Personalmente, recomendaría desarrollar un ojo particularmente crítico ante cualquier cuenta que promueva “consejos terapéuticos” o de “wellness”, que haga parecer que ésta u otra forma de hacer las cosas aplican para todos en todo momento, que proponga soluciones mágicas, o que reduzcan la complejidad del funcionamiento humano a algo que se “sana” con meditación y té verde. Igualmente, sugiero dudar de todas las cuentas de influencer aspiracional que, con un curso de Coaching, buscan dar consejos de vida. En cambio, recomiendo seguir las cuentas de personas profesionales que han estudiado y se han especializado en los temas de los que aportan conocimiento.

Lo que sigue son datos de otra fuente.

-- ==== Sys2Proof/Machine/Intake.lean ====
section
/-! DEFINITION. Packet intake (03 R82 to R92, R106 to R117): the MAC, MACsec, in-band commands (02 R66, R67), fragments,
steering, REED and the pattern engine. -/

namespace Sys2Proof.Machine

/-! ### Receive capture at a stop (15 R466) -/

/-- Arriving bytes at a port (unit 0 to 31) or link (32 to 63) after a stop; a FATAL stop has taken it down
(13 R415). -/
def captureRx (unit : Nat) (b : Bytes) (s : State) : State :=
  match s.obs.stop with
  | none => s
  | some st =>
    let c := smGet {} st.caps unit
    let put := b.take (4096 - c.bytes.length)
    let chunks := ceilDiv (c.bytes.length + put.length) 64 - ceilDiv c.bytes.length 64
    let full := decide (4096 ≤ c.bytes.length + put.length)
    let c := if st.cause.testBit 1 then c
      else if c.ended then (if c.bytes.length = 4096 then { c with after := c.after + b.length } else c)
      else { bytes := c.bytes ++ put, times := c.times ++ List.replicate chunks ((s.now.toNat : Int) - st.ft.toNat),
             after := c.after + (b.length - put.length), last := some s.now, ended := full }
    { s with obs := { s.obs with stop := some { st with caps := smSet st.caps unit c } } }

/-! ### MAC control frames (03 R83, 10 R326) -/

/-- The EtherType of a frame. -/
def etherType (f : Bytes) : Nat := beAt f 12 2

/-- The pause time in ns, rounded up: a quantum is 512 bit times. -/
def pauseNs (s : State) (q : Nat) : Nat := ceilDiv (q * (if s.fact .portMode = 0 then 128 else 64)) 100

/-- The pauses after a PFC frame sets priority x, where its vector enables it; a time of 0 ends the pause. -/
def pfcOne (s : State) (port : Nat) (f : Bytes) (m : SMap DWord) (x : Nat) : SMap DWord :=
  let q := beAt f (18 + 2 * x) 2
  if !(beAt f 16 2).testBit x then m
  else if q = 0 then smDel m (port * 8 + x)
  else smSet m (port * 8 + x) (s.now + dw (pauseNs s q))

/-- A PFC frame pauses each priority that its vector enables. -/
def pfcPause (port : Nat) (f : Bytes) (s : State) : State :=
  let m := (List.range 8).foldl (pfcOne s port f) s.egr.pauseUntil
  { s with egr := { s.egr with pauseUntil := m } }

/-- A MAC Control frame is consumed. -/
def macControl (port : Nat) (f : Bytes) (s : State) : State :=
  match beAt f 14 2 with
  | 0x0001 => s.count (.port port .pauseRx)
  | 0x0101 => pfcPause port f (s.count (.port port .pfcRx))
  | _ => s.count (.port port .macctlOther)

/-! ### MACsec on reception (03 R84, R85) -/

/-- The key of a MACSEC_SA entry in Tabs.sa: its fixed place (03 R85). -/
def saIndex (port chan an : Nat) : Nat := (port * 9 + chan) * 4 + an

/-- A valid SA. -/
def State.saAt (s : State) (port chan an : Nat) : Option Bytes :=
  match smFind s.tabs.sa (saIndex port chan an) with
  | some e => if (byteAt e 3).getLsbD 0 then some e else none
  | none => none

/-- The bytes of a protected frame before its user data: addresses and SecTAG (802.1AE). -/
def secTagLen (f : Bytes) : Nat := if (byteAt f 14).getLsbD 5 then 28 else 20

/-- The length of a received frame for RX_OVERSIZE: after MACsec removal where the port has it, as the SecTAG fixes it: SL, or
the frame's length where SL is 0 (03 R82). -/
def countedLen (s : State) (port : Nat) (f : Bytes) : Nat :=
  if s.fact .portMacsec port = 1 ∧ etherType f = 0x88e5 then
    let sl := (byteAt f 15).toNat
    if sl = 0 then f.length - (secTagLen f - 12) - 16 else 12 + sl + 4
  else f.length

/-- The GCM nonce of XPN: SSCI and packet number, each most significant byte first, XOR the salt. SALT, as SCI, is a byte
string of IEEE 802.1AE and stands in its entry in frame order; SSCI and NEXT_PN are numbers and little-endian (DEDUCED from
00 R4, log 102). -/
def xpnNonce (e : Bytes) (pn : Nat) : Bytes :=
  List.zipWith (· ^^^ ·) (beBytes 4 (uAt e 12 4) ++ beBytes 8 pn) (slice e 16 12)

/-- The packet number of 64 bits from the low 32 bits and the lowest acceptable number. -/
def recoverPn (lowest low : Nat) : Nat :=
  let hi := lowest / 2 ^ 32
  let l := lowest % 2 ^ 32
  (if low < l ∧ 2 ^ 31 ≤ l ∧ low < 2 ^ 31 then hi + 1 else hi) * 2 ^ 32 + low
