-- ==== Sys2Proof/Machine/Collect.lean ====
section
/-! DEFINITION. Collectives and gradient exchange (07 R242, R243, 08 R272, 11 R359): COLLECTIVE_RUN, TRAIN_STEP, COLL_SEG,
GRAD_SEG and what a command's timeout ends. -/

namespace Sys2Proof.Machine

/-! ### Pieces -/

/-- Bytes of a segment. -/
def segBytes : Nat := 4096

/-- The segments of n bytes, and segment k of a stream. -/
def segCount (n : Nat) : Nat := ceilDiv n segBytes
def segOf (b : Bytes) (k : Nat) : Bytes := slice b (segBytes * k) segBytes

/-- The segment index of an announcement (log 52). -/
def announceIdx : Nat := 0xffffffff

/-- A segment that a collective has received. -/
def Coll.seg (x : Coll) (src k : Nat) : Option Bytes :=
  (x.got.find? (fun g => decide (g.1 = src) && decide (g.2.1 = k))).map (·.2.2)

/-- The segments from a source that have come without a gap, up to n. -/
def Coll.run (x : Coll) (src : Nat) : (n k : Nat) → Nat
  | 0, k => k
  | n + 1, k => if (x.seg src k).isSome then x.run src n (k + 1) else k

/-- Every segment of a stream of n bytes from a source has come. -/
def Coll.whole (x : Coll) (src n : Nat) : Bool := (List.range (segCount n)).all (fun k => (x.seg src k).isSome)

/-- The bytes of a stream of n bytes from a source. -/
def Coll.stream (x : Coll) (src n : Nat) : Bytes := fitTo n ((List.range (segCount n)).flatMap (fun k => (x.seg src k).getD []))

def State.setColls (s : State) (l : List Coll) : State := { s with tiles := { s.tiles with colls := l } }
def State.modColl (s : State) (c : CmdCtx) (f : Coll → Coll) : State :=
  s.setColls (updFirst (fun x => decide (x.ctx = c)) f s.tiles.colls)
def State.dropColl (s : State) (c : CmdCtx) : State := s.setColls (delFirst (fun x => decide (x.ctx = c)) s.tiles.colls)

/-- The other members of a group. -/
def Coll.others (x : Coll) (s : State) : List Nat := x.group.filter (fun n => decide (n ≠ s.fab.nodeId))

/-! ### Sums (07 R243) -/

/-- The bytes of an element of a chain stream: a BF16 tensor travels the chain as FP32 (log 52). -/
def widen (fmt : Nat) (b : Bytes) : Bytes :=
  if fmt = 3 then (records 2 (b.length / 2) b).flatMap (fun x => leBytes 4 (uAt x 0 2 * 65536)) else b

/-- The element stream of a chain stream. -/
def narrow (fmt : Nat) (b : Bytes) : Bytes :=
  if fmt = 3 then (records 4 (b.length / 4) b).flatMap (fun x => leBytes 2 (ieeeBits 8 7 (f32Val (uAt x 0 4)))) else b

/-- The sum of two pieces of a chain stream. -/
def addPiece (fmt : Nat) (a b : Bytes) : Bytes :=
  (List.zipWith (fun x y =>
    let u := uAt x 0 4
    let v := uAt y 0 4
    leBytes 4 (if fmt = 4 then (u + v) % 2 ^ 32 else f32Add u v)) (records 4 (a.length / 4) a) (records 4 (b.length / 4) b)).flatten

/-! ### The tensor of a collective -/

/-- The descriptor as a read of its data positions. -/
def collRead (d : Desc) : Desc := { collWrite d with op := 0, padB := [0, 0, 0, 0, 0], padA := [0, 0, 0, 0, 0] }

/-- The bytes of the smallest part of a tensor that moves whole: an element, two CB4 codes, or a super-block. -/
def collUnit (d : Desc) (esc : Bool) : Nat := if d.record then sbBytes d.fmt esc else ceilDiv (fmtBits d.fmt) 8

/-- Slice i of n units over g members (log 52), as a byte offset and length. -/
def sliceOf (unit n g i : Nat) : Nat × Nat := (i * n / g * unit, ((i + 1) * n / g - i * n / g) * unit)

/-- The formats of a kind: sums take FP32, BF16 and INT32. -/
def collFmtOk (kind : Nat) (d : Desc) : Bool :=
  decide (d.op ≤ 1) && (decide (2 ≤ kind) || (decide (d.smode = 0) && [3, 4, 5].contains d.fmt))

/-- The position of this node in a group. -/
def Coll.me (x : Coll) (s : State) : Nat := (x.group.takeWhile (fun n => decide (n ≠ s.fab.nodeId))).length
def Coll.size (x : Coll) : Nat := x.group.length
def Coll.node (x : Coll) (i : Nat) : Nat := nth 0 x.group i
def Coll.fmt (x : Coll) : Nat := (descOf x.desc).fmt

/-- Slice i of a collective. -/
def Coll.share (x : Coll) (s : State) (i : Nat) : Nat × Nat :=
  let d := descOf x.desc
  let u := collUnit d (readCb s x.part d).esc
  sliceOf u (x.own.length / u) x.size i

/-! ### Calls (11 R359)

A call is named by what it belongs to, COLLECTIVE_RUN or TRAIN_STEP, by its group and by its number among those calls: the k-th
call of a partition with a group list meets the k-th such call on every other member. A segment's ARG holds its index alone, so
a member announces a call to another before the first segment of it, and again before one that follows segments of another
call (log 52). -/

/-- What the calls of a group are counted under. -/
def callGroup (train : Bool) (group : List Nat) : Bytes := leBytes 1 (b2n train) ++ sha384 (group.flatMap (leBytes 2))

/-- The calls of a partition with a group that this member has made. -/
def callsMade (s : State) (p : Nat) (g : Bytes) : Nat :=
  match s.tiles.collCalls.find? (fun e => decide (e.1 = leBytes 1 p ++ g)) with | some e => e.2 | none => 0

/-- The name of a partition's next call with a group, which is then made. -/
def newCall (train : Bool) (p : Nat) (group : List Nat) (s : State) : Bytes × State :=
  let g := callGroup train group
  let n := callsMade s p g
  let k : Bytes := leBytes 1 p ++ g
  (g ++ leBytes 8 n, { s with tiles := { s.tiles with
    collCalls := s.tiles.collCalls.filter (fun e => decide (e.1 ≠ k)) ++ [(k, n + 1)] } })

/-- A call that this member has made already. -/
def callOver (s : State) (p : Nat) (call : Bytes) : Bool := decide (leNat (call.drop 49) < callsMade s p (call.take 49))

/-- The key of a node and a partition. -/
def peerKey (node p : Nat) : Nat := node * 128 + p

/-- The kind of a call as its announcement names it. -/
def Coll.kindCode (x : Coll) : Nat := if x.train.isSome then 4 else x.kind

/-- The message type of a call's segments. -/
def Coll.mtype (x : Coll) : Nat := if x.train.isSome then 0x21 else 0x20

/-- What every member must agree on (07 R242): the kind, the format and the number of elements; and the call's name. -/
def agreeBody (x : Coll) : Bytes :=
  if x.train.isSome then leBytes 1 4 ++ zeros 15
  else
    let d := collRead (descOf x.desc)
    leBytes 1 x.kind ++ leBytes 1 d.fmt ++ zeros 6 ++ leBytes 8 d.dataCount
def announceBody (x : Coll) : Bytes := agreeBody x ++ x.call

/-- Announce a call to a node. -/
def announce (x : Coll) (dst : Nat) (s : State) : State :=
  if (routeLink s dst s.fab.nodeId 2).isNone then sendMsg dst 2 x.mtype x.part (w32 announceIdx) (announceBody x) s
  else
    let s := sendMsg dst 2 x.mtype x.part (w32 announceIdx) (announceBody x) s
    { s with tiles := { s.tiles with collTo := smSet s.tiles.collTo (peerKey dst x.part) x.call } }

/-- Send segment k of a stream to a node. -/
def sendSeg (x : Coll) (dst : Nat) (b : Bytes) (s : State) (k : Nat) : State :=
  let s := if smFind s.tiles.collTo (peerKey dst x.part) = some x.call then s else announce x dst s
  sendMsg dst 2 x.mtype x.part (w32 k) (segOf b k) s

/-- Send segments to several nodes. -/
def sendSegs (x : Coll) (dsts : List Nat) (b : Bytes) (ks : List Nat) (s : State) : State :=
  ks.foldl (fun s k => dsts.foldl (fun s d => sendSeg x d b s k) s) s

/-- Every other member has announced the call. -/
def Coll.announced (x : Coll) (s : State) : Bool := (x.others s).all (fun n => (x.seg n announceIdx).isSome)

/-- Some member's announcement differs. -/
def Coll.mismatch (x : Coll) : Bool :=
  x.got.any (fun g => decide (g.2.1 = announceIdx) && decide (g.2.2.take 16 ≠ agreeBody x))

/-- The segments that have come for a call early go to it. -/
def takeEarly (x : Coll) (s : State) : Coll × State :=
  let mine : CollIn → Bool := fun e => decide (e.part = x.part) && decide (e.call = x.call)
  ({ x with got := (s.tiles.collIn.filter mine).map (fun e => (e.src, e.idx, e.body)) },
   { s with tiles := { s.tiles with collIn := s.tiles.collIn.filter (fun e => !mine e) } })

/-! ### The chain (11 R359) -/

/-- The bytes of the chain stream. -/
def Coll.chain (x : Coll) : Nat := (widen x.fmt x.own).length

/-- The chain segments that this member can sum. -/
def Coll.ready (x : Coll) (s : State) : Nat :=
  let n := segCount x.chain
  if x.me s = 0 then n else x.run (x.node (x.me s - 1)) n 0

/-- The first n segments of the chain's sum up to this member. -/
def Coll.sum (x : Coll) (s : State) (n : Nat) : Bytes :=
  let w := widen x.fmt x.own
  (List.range n).flatMap (fun k =>
    if x.me s = 0 then segOf w k
    else addPiece x.fmt ((x.seg (x.node (x.me s - 1)) k).getD []) (segOf w k))

/-- The numbers from a to b - 1. -/
def spanOf (a b : Nat) : List Nat := (List.range (b - a)).map (fun i => a + i)

/-- Pass on what the chain has made ready: the next member's segments, or at the chain's end the finished ones. -/
def chainSend (x : Coll) (s : State) : State :=
  let n := x.ready s
  let b := x.sum s n
  let sendSegs := fun (x : Coll) (dsts : List Nat) (b : Bytes) (ks : List Nat) (s : State) => profiled x.ctx (sendSegs x dsts b ks) s
  let mark := fun (k : Nat) (s : State) => s.modColl x.ctx (fun y => { y with sent := k })
  if x.me s + 1 < x.size then
    mark n (sendSegs x [x.node (x.me s + 1)] b (spanOf x.sent n) s)
  else
    let f := narrow x.fmt b
    let all := decide (n = segCount x.chain)
    if x.kind = 0 then
      let k := if all then segCount x.own.length else f.length / segBytes
      mark k (sendSegs x (x.others s) f (spanOf x.sent k) s)
    else if all && decide (x.sent = 0) then
      mark 1 ((List.range (x.size - 1)).foldl (fun s i =>
        let (o, l) := x.share s i
        let b := slice f o l
        sendSegs x [x.node i] b (List.range (segCount l)) s) s)
    else s

/-- What a collective sends at its start beside its announcement. -/
def startSend (x : Coll) (s : State) : State :=
  let sendSegs := fun (x : Coll) (dsts : List Nat) (b : Bytes) (ks : List Nat) (s : State) => profiled x.ctx (sendSegs x dsts b ks) s
  match x.kind with
  | 0 | 1 => chainSend x s
  | 2 =>
    let (o, l) := x.share s (x.me s)
    sendSegs x (x.others s) (slice x.own o l) (List.range (segCount l)) s
  | _ => if x.me s = 0 then sendSegs x (x.others s) x.own (List.range (segCount x.own.length)) s else s

/-- The tensor that a collective leaves here, once every segment has come. -/
def Coll.result (x : Coll) (s : State) : Option Bytes :=
  let last := x.node (x.size - 1)
  let atEnd := decide (x.me s + 1 = x.size)
  let whole := decide (x.ready s = segCount x.chain)
  match x.kind with
  | 0 =>
    if atEnd then (if whole then some (narrow x.fmt (x.sum s (segCount x.chain))) else none)
    else if x.whole last x.own.length then some (x.stream last x.own.length) else none
  | 1 =>
    let (o, l) := x.share s (x.me s)
    if atEnd then (if whole then some (splice x.own o (slice (narrow x.fmt (x.sum s (segCount x.chain))) o l)) else none)
    else if x.whole last l then some (splice x.own o (x.stream last l)) else none
  | 2 =>
    let is := (List.range x.size).filter (fun i => decide (i ≠ x.me s))
    if is.all (fun i => x.whole (x.node i) (x.share s i).2) then
      some (is.foldl (fun b i => splice b (x.share s i).1 (x.stream (x.node i) (x.share s i).2)) x.own)
    else none
  | _ =>
    if x.me s = 0 then some x.own
    else if x.whole (x.node 0) x.own.length then some (x.stream (x.node 0) x.own.length) else none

Quisiera animar a las personas a que busquen en Google o LinkedIn el perfil profesional de sus bloggers, y que no sólo tomen nuestras publicaciones al pie de la letra, sino que realmente se comprometan más profundamente con ellas de una manera personal y reflexiva: ¿qué te provoca leer esto?, ¿recordaste algo importante que tal vez llevas tiempo ignorando?, ¿comprendiste a una persona en tu vida que antes parecía inalcanzable?, ¿hay algo que te hizo ruido pero no entiendes porqué? Me gustaría pensar que estas nuevas cuentas de psicología son puntos de partida para reflexionar y acercar la terapia a quien más lo necesita.

Éste 2020 nos cambió a todos. Llegó una pandemia que de la noche a la mañana nos forzó a regresar a la parte más esencial de quién somos, a cuestionarnos todo, a recordarnos que los trabajos son temporales, pero quienes somos fuera de ellos no, a valorar la salud y enfrentarnos a la convivencia constante con las personas de nuestra vida, a recordar la importancia del ahorro, a aprovechar el tiempo en cosas que se alinean a nuestros valores y para mi suerte, a recalcar lo indispensable que es el cuidado de la salud mental.

El objetivo inicial de este ensayo era escribir sobre la salud mental en grupos vulnerables y por eso comencé pensando en toda esa gente que vive en situaciones de precariedad, está internada en un hospital psiquiátrico, sufre de ataques de pánico o se le diagnosticó con depresión; pensé en el adulto atravesando un divorcio complicado, el adolescente que se autolesiona por sentirse solo, la niña con anorexia que ahora está repleta de mensajes gordofóbicos o el niño que tiene TDAH y las clases en línea no le están haciendo ningún favor. No obstante, la realidad es que estamos en medio de una pandemia, y se dice pandemia porque nos afecta a todos, porque nos vulnera y nos confronta a todos, y porque incluso cuando quisiéramos pensar que bajo una situación de crisis como lo ha sido el COVID-19 los psicólogos podremos mantener la calma y la imagen de serenidad que nuestros pacientes necesitan, la realidad es que ante una pandemia, población vulnerable somos todos, incluso los psicólogos.